The Drives You Didn’t Choose
A thread on Reddit—over three thousand comments, which means it touched something real—opened with a simple premise: if gay people didn’t choose their attractions, what does that logic extend to? The question was about pedophiles and zoophiles. Not a comfortable question. Not one that resolves cleanly in any direction. I’ve been sitting with it since.
The case for why homosexuality is legally and morally distinct from the other two is actually straightforward. Gay sex happens between consenting adults who are capable of agreeing to it. Sex with children is abuse—a brutal exercise of power over someone who cannot meaningfully consent and who carries the damage for the rest of their life. Sex with animals is the same problem by definition. The harm is real, the victim has no voice in it, and the comparison ends there. No amount of philosophical framing about the unchosen nature of desire changes any of that.

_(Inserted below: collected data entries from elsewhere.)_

theorem execModeRequestCommission_sound (path : Path) : Keeps (execModeRequestCommission path) := by
  unfold execModeRequestCommission
  try dsimp only
  repeat' first | with_reducible assumption | with_reducible apply keeps_onHub | with_reducible intro _ | with_reducible apply toCommission_sound | with_reducible apply modeRequest_sound | (with_reducible apply sound_intro; dsimp only; with_reducible apply sound_elim) | split

theorem toRun_sound (h : Hub) (hp_h : h.Sound) : (toRun h).Sound := by
  unfold toRun
  try dsimp only
  repeat' first | with_reducible assumption | with_reducible intro _ | with_reducible apply changeMode_sound | with_reducible apply wakeRecord_sound | (with_reducible apply sound_intro; dsimp only; with_reducible apply sound_elim) | split

theorem execModeRequestRun_sound (path : Path) : Keeps (execModeRequestRun path) := by
  unfold execModeRequestRun
  try dsimp only
  repeat' first | with_reducible assumption | with_reducible apply keeps_onHub | with_reducible intro _ | with_reducible apply toRun_sound | with_reducible apply modeRequest_sound | (with_reducible apply sound_intro; dsimp only; with_reducible apply sound_elim) | split

theorem sleepResource_sound (j : ℕ) (h : Hub) (hp_h : h.Sound) : (sleepResource j h).Sound := by
  unfold sleepResource
  try dsimp only
  repeat' first | with_reducible assumption | with_reducible intro _ | with_reducible apply groveOff_sound | with_reducible apply setCan_sound | with_reducible apply attemptFails_sound | (with_reducible apply sound_intro; dsimp only; with_reducible apply sound_elim) | split

theorem toClearing_sound (h : Hub) (hp_h : h.Sound) : (toClearing h).Sound := by
  unfold toClearing
  try dsimp only
  repeat' first | with_reducible assumption | with_reducible intro _ | with_reducible apply changeMode_sound | with_reducible apply forEach_sound | with_reducible apply sleepResource_sound | (with_reducible apply sound_intro; dsimp only; with_reducible apply sound_elim) | split

theorem execModeRequestClearing_sound (path : Path) : Keeps (execModeRequestClearing path) := by
  unfold execModeRequestClearing
  try dsimp only
  repeat' first | with_reducible assumption | with_reducible apply keeps_onHub | with_reducible intro _ | with_reducible apply toClearing_sound | with_reducible apply modeRequest_sound | (with_reducible apply sound_intro; dsimp only; with_reducible apply sound_elim) | split

theorem execModeRequestService_sound (path : Path) : Keeps (execModeRequestService path) := by
  unfold execModeRequestService
  try dsimp only
  repeat' first | with_reducible assumption | with_reducible apply keeps_onHub | with_reducible intro _ | with_reducible apply changeMode_sound | with_reducible apply modeRequest_sound | (with_reducible apply sound_intro; dsimp only; with_reducible apply sound_elim) | split

end Sys2Proof.Machine
end

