theorem qspiRefuse_sound (h : Hub) (hp_h : h.Sound) : (qspiRefuse h).Sound := by
  unfold qspiRefuse
  try dsimp only
  repeat' first | with_reducible assumption | with_reducible intro _ | with_reducible apply answered_sound | (with_reducible apply sound_intro; dsimp only; with_reducible apply sound_elim) | split

theorem qspiSlotWrite_sound (off : ℕ) (n : ℕ) (bs : List Byte) (h : Hub) (hp_h : h.Sound) : (qspiSlotWrite off n bs h).Sound := by
  unfold qspiSlotWrite
  try dsimp only
  repeat' first | with_reducible assumption | with_reducible intro _ | with_reducible apply hostHalfWrite_sound | with_reducible apply hostWrite_sound | (with_reducible apply sound_intro; dsimp only; with_reducible apply sound_elim) | split

theorem qspiWrite_sound (address : ℕ) (bs : List Byte) (h0 : Hub) (hp_h0 : h0.Sound) : (qspiWrite address bs h0).Sound := by
  unfold qspiWrite
  try dsimp only
  repeat' first | with_reducible assumption | with_reducible intro _ | with_reducible apply bump_sound | with_reducible apply apertureWrite_sound | with_reducible apply answered_sound | with_reducible apply bootWrite_sound | with_reducible apply qspiSlotWrite_sound | with_reducible apply forEach_sound | (with_reducible apply sound_intro; dsimp only; with_reducible apply sound_elim) | split

theorem execQspiWrite_sound (address : ℕ) (bytes : List Byte) : Keeps (execQspiWrite address bytes) := by
  unfold execQspiWrite
  try dsimp only
  repeat' first | with_reducible assumption | with_reducible apply keeps_onHub | with_reducible intro _ | with_reducible apply qspiWrite_sound | (with_reducible apply sound_intro; dsimp only; with_reducible apply sound_elim) | split

theorem qspiAnswer_sound (q : ℕ) (h : Hub) (hp_h : h.Sound) : (qspiAnswer q h).Sound := by
  unfold qspiAnswer
  try dsimp only
  repeat' first | with_reducible assumption | with_reducible intro _ | with_reducible apply answered_sound | (with_reducible apply sound_intro; dsimp only; with_reducible apply sound_elim) | split

theorem qspiAperture_sound (op : COp) (data : List Word) (off : ℕ) (len : ℕ) (h : Hub) (hp_h : h.Sound) : (qspiAperture op data off len h).Sound := by
  unfold qspiAperture
  try dsimp only
  repeat' first | with_reducible assumption | with_reducible intro _ | with_reducible apply qspiAnswer_sound | with_reducible apply answered_sound | with_reducible apply startRead_sound | (with_reducible apply sound_intro; dsimp only; with_reducible apply sound_elim) | split

theorem qspiBarrier_sound (tag : Option ℕ) (acc : List Byte) (n : ℕ) (after : ℕ × ℕ) (h0 : Hub) (hp_h0 : h0.Sound) : (qspiBarrier tag acc n after h0).Sound := by
  unfold qspiBarrier
  try dsimp only
  repeat' first | with_reducible assumption | with_reducible intro _ | with_reducible apply qspiAnswer_sound | with_reducible apply putItem_sound | with_reducible apply answered_sound | with_reducible apply dropHalf_sound | (with_reducible apply sound_intro; dsimp only; with_reducible apply sound_elim) | split

theorem qspiSlots_sound (tag : Option Nat) (l : List (Nat × Nat)) (acc : List Byte) (h : Hub) (hp : h.Sound) :
    (qspiSlots tag l acc h).Sound := by
  induction l generalizing acc h with
  | nil => exact answered_sound _ _ hp
  | cons e l ih =>
    obtain ⟨off, n⟩ := e
    have ha := hostRead_sound (off / 8 / 256) (off / 8 % 256) (off % 8) n h hp
    rw [qspiSlots]
    split
    · exact qspiBarrier_sound _ _ _ _ _ hp
    · dsimp only
      split
      · exact ih _ _ ha
      · exact answered_sound _ _ ha
      · exact ha

theorem qspiDictionary_sound (off : ℕ) (len : ℕ) (h : Hub) (hp_h : h.Sound) : (qspiDictionary off len h).Sound := by
  unfold qspiDictionary
  try dsimp only
  repeat' first | with_reducible assumption | with_reducible intro _ | with_reducible apply holdAccess_sound | with_reducible apply answered_sound | with_reducible apply qspiSlots_sound | (with_reducible apply sound_intro; dsimp only; with_reducible apply sound_elim) | split

theorem qspiRead_sound (address : ℕ) (len : ℕ) (h0 : Hub) (hp_h0 : h0.Sound) : (qspiRead address len h0).Sound := by
  unfold qspiRead
  try dsimp only
  repeat' first | with_reducible assumption | with_reducible intro _ | with_reducible apply qspiRefuse_sound | with_reducible apply bump_sound | with_reducible apply qspiAperture_sound | with_reducible apply bootRead_sound | with_reducible apply answered_sound | with_reducible apply qspiDictionary_sound | (with_reducible refine pair_sound ‹_ = (_, _)› ?_) | (with_reducible apply sound_intro; dsimp only; with_reducible apply sound_elim) | split
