theorem avsRetry_clause (ack v b o : Nat) (s : State) (t : s.hub.power.avsTarget = some v) (hb : b = s.hub.power.avsBusy + b2n (ack == 1))
    (ho : o = s.hub.power.avsOther + b2n (ack != 1)) :
    (v < 2 ^ 48 → ∃ t, exec (.avsRetry 0) s = .next t ∧ rd t.hub 0x4D10_08 = v ∧ t.hub.power.avsTarget = none
      ∧ KeptBut [(0x4D10_08, 0x4D10_08)] s.hub t.hub)
    ∧ (ack ≠ 0 → b < 10 → o < 3 → exec (.avsRetry ack) s
      = .next { s with hub := { s.hub with power := { s.hub.power with avsBusy := b, avsOther := o } } })
    ∧ (ack ≠ 0 → 10 ≤ b ∨ 3 ≤ o → ∃ t, exec (.avsRetry ack) s = .next t ∧ recordHeld t.hub 0x19 = true
      ∧ rd t.hub 0x4D10_05 = min (rd s.hub 0x4D10_05 + 1) (2 ^ 32 - 1) ∧ t.hub.power.avsTarget = none
      ∧ rd t.hub 0x4D10_08 = rd s.hub 0x4D10_08 ∧ KeptBut ((0x4D10_05, 0x4D10_05) :: faultRanges) s.hub t.hub) := by
  have step : ∀ a, avsRetry a s.hub = if a = 0 then avsAccepted v s.hub
      else if 10 ≤ s.hub.power.avsBusy + b2n (a == 1) ∨ 3 ≤ s.hub.power.avsOther + b2n (a != 1) then
        raiseFault 0x19 0x15 (a % 4) (rd s.hub 0x4D10_09)
          (bump { s.hub with power := { s.hub.power with avsTarget := none, avsBusy := 0, avsOther := 0 } } 0x4D10_05)
      else { s.hub with power := { s.hub.power with avsBusy := s.hub.power.avsBusy + b2n (a == 1), avsOther := s.hub.power.avsOther + b2n (a != 1) } } := by
    intro a
    unfold avsRetry
    rw [t]
  subst hb ho
  refine ⟨fun l => ?_, fun n a b => onHub_eq_next ((step ack).trans ((if_neg n).trans (if_neg (by omega)))), fun n c => ?_⟩
  · exact ⟨_, onHub_eq_next ((step 0).trans (if_pos rfl)), rd_avsAccepted _ _ l, rfl, kept_avsAccepted _ _⟩
  · refine ⟨_, onHub_eq_next ((step ack).trans ((if_neg n).trans (if_pos c))), recordHeld_raiseFault _ _ _ _ _, ?_, ?_, ?_, ?_⟩
    · dsimp only
      rw [rd_raiseFault_of _ _ _ _ _ _ (by decide), rd_bump_self]
      rfl
    · dsimp only
      rw [raiseFault_power]
      rfl
    · dsimp only
      rw [rd_raiseFault_of _ _ _ _ _ _ (by decide), rd_bump_ne _ (by decide)]
      rfl
    · exact kept_countedFault _ _ _ _ _ rfl

theorem avsRetry_idle (ack : Nat) (s : State) (t : s.hub.power.avsTarget = none) : exec (.avsRetry ack) s = .next s :=
  onHub_eq_next (by unfold avsRetry; rw [t])

theorem avsReadback_clause (mv : Nat) (s : State) (l : mv < 65536) :
    (mv ≤ rd s.hub 0x4D10_08 + 15 → rd s.hub 0x4D10_08 ≤ mv + 15 →
      exec (.avsReadback mv) s = .next { s with hub := wr s.hub 0x4D10_09 mv })
    ∧ (rd s.hub 0x4D10_08 + 15 < mv ∨ mv + 15 < rd s.hub 0x4D10_08 → ∃ t, exec (.avsReadback mv) s = .next t
      ∧ rd t.hub 0x4D10_09 = mv ∧ recordHeld t.hub 0x19 = true ∧ KeptBut ((0x4D10_09, 0x4D10_09) :: faultRanges) s.hub t.hub) := by
  have step : avsReadback mv s.hub = if rd s.hub 0x4D10_08 + 15 < mv ∨ mv + 15 < rd s.hub 0x4D10_08 then
      raiseFault 0x19 0x15 0xFF mv (wr s.hub 0x4D10_09 mv) else wr s.hub 0x4D10_09 mv := by
    unfold avsReadback
    simp only [Nat.mod_eq_of_lt l]
  refine ⟨fun a b => onHub_eq_next (step.trans (if_neg (by omega))), fun c => ⟨_, onHub_eq_next (step.trans (if_pos c)), ?_,
    recordHeld_raiseFault _ _ _ _ _, ?_⟩⟩
  · dsimp only
    rw [rd_raiseFault_of _ _ _ _ _ _ (by decide), rd_wr_self]
    omega
  · exact KeptBut.after_raiseFault ((kept_wr _ _ _).mono (by simp)) _ _ _ _ fun _ m => List.mem_cons_of_mem _ m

But set aside the question of acting on it—which isn’t in dispute—and the philosophical symmetry is harder to dismiss. None of these people chose their attractions. Sexual orientation, whatever form it takes, forms in early life and calcifies by the end of puberty. Doctors are fairly consistent on this: there is no reliable intervention that fundamentally rewires what a person finds arousing. The mind is not a preference menu. You get what you get.

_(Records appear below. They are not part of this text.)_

/-- An operation in the MATRIX queue of a core: one octet of an MMA, ACCRD or ACCWR, or one tile of an ACCZ (R293, R300 to
R302). -/
structure MatOp where
  id : Nat
  ctx : Nat
  /-- The lane opcode, 0x60 to 0x63. -/
  opcode : Nat
  /-- The instruction's operation identity: an engine operation for MMA, a flight for the others. -/
  parent : Nat
  tile : Nat
  /-- The first tile's name index, for TRAPADDR. -/
  name : Nat
  ver : BitVec 8
  octet : Nat
  /-- Rows active at issue. -/
  rows : BitVec 8
  close : Bool
  nbv : BitVec 2
  /-- Physical first weight slot. -/
  slot : Nat
  pair : List Byte
  ascale : List Byte
  bscale : List Byte
  arows : List (List Byte)
  /-- The bytes of B, as the octet operation reads them when it starts. -/
  bbytes : List Byte
  /-- The first weight slot that it read with a parity error (R296). -/
  bad : Option Nat
  /-- Column slice of ACCRD and ACCWR, and the first register. -/
  slice : Nat
  reg : Nat
  gen : BitVec 12
  policy : Bool
  /-- WBLOADs that have named a slot of its B since it was issued (R299). -/
  loads : Nat
  /-- The operation for which its B tile was delivered: itself, or one that it fuses with (R299, R364). -/
  delivery : Option Nat
  started : Bool
  /-- The instruction's place, for a fault. -/
  pc : Word
deriving DecidableEq, Repr, Inhabited

/-- Where an engine operation stands (R138, R144). -/
inductive EngStage where
  | queued
  | ringWait
  | started
  /-- Stopped at its unit by a page fault, until a batch is passed (R231). -/
  | stopped (batch : Nat)
  /-- Stopped so, while its batch waits for room in the fault queue (R118). -/
  | owing (records : List (List Word))
  | complete
  | cancelled
deriving DecidableEq, Repr, Inhabited

/-- An engine operation of class COPY, GATHER or COLL, or an MMA (class MATRIX) counted until it retires (R143, R228). -/
structure EngOp where
  id : Nat
  ctx : Nat
  launch : Nat
  core : Nat
  slot : Nat
  /-- The block or task that holds the weight slots. -/
  holder : Nat
  cls : BitVec 2
  opcode : Nat
  /-- The descriptor copy and the index list (R124). -/
  desc : List Word
  idx : List Word
  /-- Source and destination coordinates, innermost first. -/
  src : List Int
  dst : List Int
  /-- Copies of the source and destination buffer records. -/
  srcRec : List Word
  dstRec : List Word
  nbv : BitVec 2
  /-- The allocations that the context may touch, as it issues: first key, bytes, generation (R228). -/
  gens : List (Nat × Nat × BitVec 12)
  stage : EngStage
  /-- 64 KiB units completed and places in the list of the current unit's destination blocks that have landed. -/
  unit : Nat
  landed : List Nat
  /-- Words of core-store and vault sources that the operation has read only part of: key and bytes (R229). -/
  words : List (Nat × List Byte)
  /-- A ring copy's slot (R153). -/
  ringSlot : Option Nat
  wslot : Nat
  pc : Word
deriving DecidableEq, Repr, Inhabited

/-- A core's own state (R13). -/
structure Core where
  genNext : BitVec 12
  /-- Values whose skim has begun and not finished (R104). -/
  skim : List (BitVec 12)
  rows : List Run
  tileRuns : List Run
  slotRuns : List Run
  /-- Rows released and awaiting tag rewrite (R62). -/
  rewriting : List Nat
  /-- A GROW that began to wait found the core in a deadlock (R365). -/
  growCheck : Bool
  lines : List Line
  tileState : Sparse Tile
  /-- Weight slots with a set valid bit. -/
  valid : List Nat
  ce : BitVec 16
  late : BitVec 16
  /-- The task deque, oldest first (R110), and the launch that holds the core. -/
  deque : List (List Word)
  grid : Option Nat
  ringPos : BitVec 12
  ringCount : BitVec 13
  /-- A popped frame that has not started (R360). -/
  popped : Option (List Word)
  /-- The steal latch: the frame and its victim (R115). -/
  latch : Option (List Word × Nat)
  retryAt : Option Nat
  matq : List MatOp
  slice : Word
deriving DecidableEq, Repr, Inhabited

/-- A share-table grant (R89). -/
structure Grant where
  grid : Nat
  block : Nat
  core : Nat
  first : Nat
  count : Nat
  gen : BitVec 12
deriving DecidableEq, Repr, Inhabited

/-- A barrier that is releasing its groups: the waves still to resume (R219). -/
structure Reel where
  waves : List (List Nat)
  nextAt : Nat
  gap : Nat
deriving DecidableEq, Repr, Inhabited

/-- A cluster's control unit (R15). -/
structure Cluster where
  limit : BitVec 16
  wave : BitVec 6
  gap : BitVec 8
  grants : List Grant
  reels : List Reel
  droops : Nat
  stretched : Bool
  /-- Nanoseconds passed on a stretched clock: a fifth of them is lost to the stretch (R18, R367). -/
  lag : Nat
  excluded : Bool
deriving DecidableEq, Repr, Inhabited

/-- A vault (R90, R99). -/
structure Vault where
  genNext : BitVec 12
  /-- Values whose skim has begun and not finished (R104). -/
  skim : List (BitVec 12)
  units : List Run
  /-- Cache share in MiB. -/
  share : Nat
deriving DecidableEq, Repr, Inhabited

/-- Who waits at a home to read and write a word there (R311): the scalar instruction of a context, a lane's access, an
RCOPY. -/
inductive Holder where
  | scalar (ctx : Nat) (pc : BitVec 24)
  | lane (ctx flight lane : Nat)
  | engine (op : Nat)
deriving DecidableEq, Repr, Inhabited

/-- A write waiting at its home (R311). -/
structure HomeWrite where
  id : Nat
  /-- The line it writes. -/
  line : Place
  bytes : Sparse Byte
  /-- The granules of the line, low and high, whose bytes are uncorrectable data written back (R92, R347). -/
  poison : BitVec 2
  /-- Who receives the completion time. -/
  ctx : Option Nat
  /-- The core that sent it, or its engine; none for a control core or a sequencer. -/
  core : Option Nat
  /-- The time T = max(arrival, horizon + 8). -/
  due : Nat
  system : Bool
  /-- A vault write: the generation it writes under (R101, R102). -/
  gen : Option (BitVec 12)
  /-- The engine operation that it is a landing of, and the bytes of the landing that it completes, else 0 (R151). -/
  op : Option (Nat × Nat)
  /-- The address space whose access it is, for R324. -/
  space : Option (BitVec 16)
  /-- Set where the entry holds the place of a read-modify-write that waits for T (R311); such an entry has no bytes. -/
  hold : Option Holder
  /-- It has reached its home; until then loads of other cores still read there (R311, R317). -/
  arrived : Bool
  /-- The peer answered retry; it is sent again at the resolution notice (R352). -/
  retry : Bool
deriving DecidableEq, Repr, Inhabited

/-- Where a launch stands (R135, R155, R353). -/
inductive LaunchStage where
  /-- Waits on its dependence counter. -/
  | depend
  /-- Waits for tokens or placement. -/
  | waiting
  | placed
  | preempted
  /-- Its completion record is still to be written: STATUS, FCODE, KNODE and FLAUNCH (R136, R341). -/
  | closing (status code node fault : Nat)
deriving DecidableEq, Repr, Inhabited

/-- An accepted launch (R135). -/
structure Launch where
  id : Nat
  addr : Nat
  /-- Address space of the queue that submitted it, and of the launch. -/
  qasid : BitVec 16
  queue : Nat
  words : List Word
  image : List Word
  stage : LaunchStage
  since : Nat
  /-- Effective region values sampled at placement (R52, R134). -/
  lease : Nat
  stale : Bool
  nbv : BitVec 2
  rawdbg : Bool
  /-- Cores of a task-mode grid, or those that hold its blocks. -/
  cores : List Nat
  /-- Vault, first unit, count and generation of each vault run. -/
  vruns : List (Nat × Nat × Nat × BitVec 12)
  tasks : Nat
  gridEnd : Bool
  /-- Tokens held, and whether the queue is in token mode (R355). -/
  tokens : Nat
  token : Bool
  /-- Order of acceptance, and of the last placement or pre-emption (R357). -/
  order : Nat
  moved : Nat
  /-- It has waited longer than its effective LATTOL (R357). -/
  late : Bool
deriving DecidableEq, Repr, Inhabited

/-- An accepted region control block and what is charged to it (R133, R134). -/
structure Node where
  addr : Nat
  /-- Address space of the queue that named it. -/
  asid : BitVec 16
  words : List Word
  usedCores : Nat
  usedVault : Nat
  usedHbm : Nat
  /-- HBM frames that the memory manager charges to the block itself (log entry 100). -/
  frames : Nat
  killed : Bool
  kcode : BitVec 8
  klaunch : Nat
  /-- Words that wait for the end of a change of its space: index and words (R324). -/
  owed : List (Nat × List Word)
deriving DecidableEq, Repr, Inhabited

What that means for gay men and lesbians, in most Western countries now, is the freedom to actually live. The decades of legal change and social movement that got us here were earned, and the work isn’t finished—there are still plenty of countries where homosexuality is criminalized or treated as illness to be corrected. But the direction is right. Gay people can love who they love without the state coming for them. That matters enormously.
What it means for pedophiles and zoophiles who have the attraction but have never acted on it is something harder to think about without the categories collapsing around you. They’re carrying a drive that will never be acceptable, never be legalized, never be treated as anything other than a categorical error in a human being. And they’re right that it won’t. Unlike homosexuality, which harmed no one and was only ever illegal because of moral panic, these attractions are structurally incompatible with any legal framework that protects the vulnerable. That is not going to change. The pope will convert to Islam first.
And yet I keep coming back to what that actually looks like from the inside. A person who has this draw, who has understood it since adolescence, who watches the rest of the world navigate its desires with relative freedom while living with something that must be buried completely—what is that psychological pressure like? The pre-emptive self-exile from anything that might trigger it. The dread of your own mind. Cursing yourself for not being normal, as if normality were a switch someone forgot to flip. The argument isn’t that they deserve sympathy at the expense of potential victims—it isn’t even close to that. The argument is only whether they are still human.
The comparison to how homosexuality was framed decades ago is uncomfortable and probably unavoidable. Not because the situations are equivalent—they aren’t, not in the ways that matter most—but because the rhetorical move of labeling any sexuality as monstrous, as inhuman, as something to be corrected or punished out of existence, has a specific history. It produced specific damage. The fact that in those earlier cases the target was people whose sexuality harmed no one, while here we’re discussing attractions that are harmful by definition, doesn’t make the move less recognizable.
There isn’t a resolution here. The thread had three thousand comments and didn’t find one. What I have is the question: is it possible to hold two things at once—that acting on these attractions is among the most serious harms a person can cause, and that the person who carries them and does not act is still a person, is not the monster the media needs them to be? That second thing feels important to me. Not as an argument for anything. Just as a fact about what a human being is.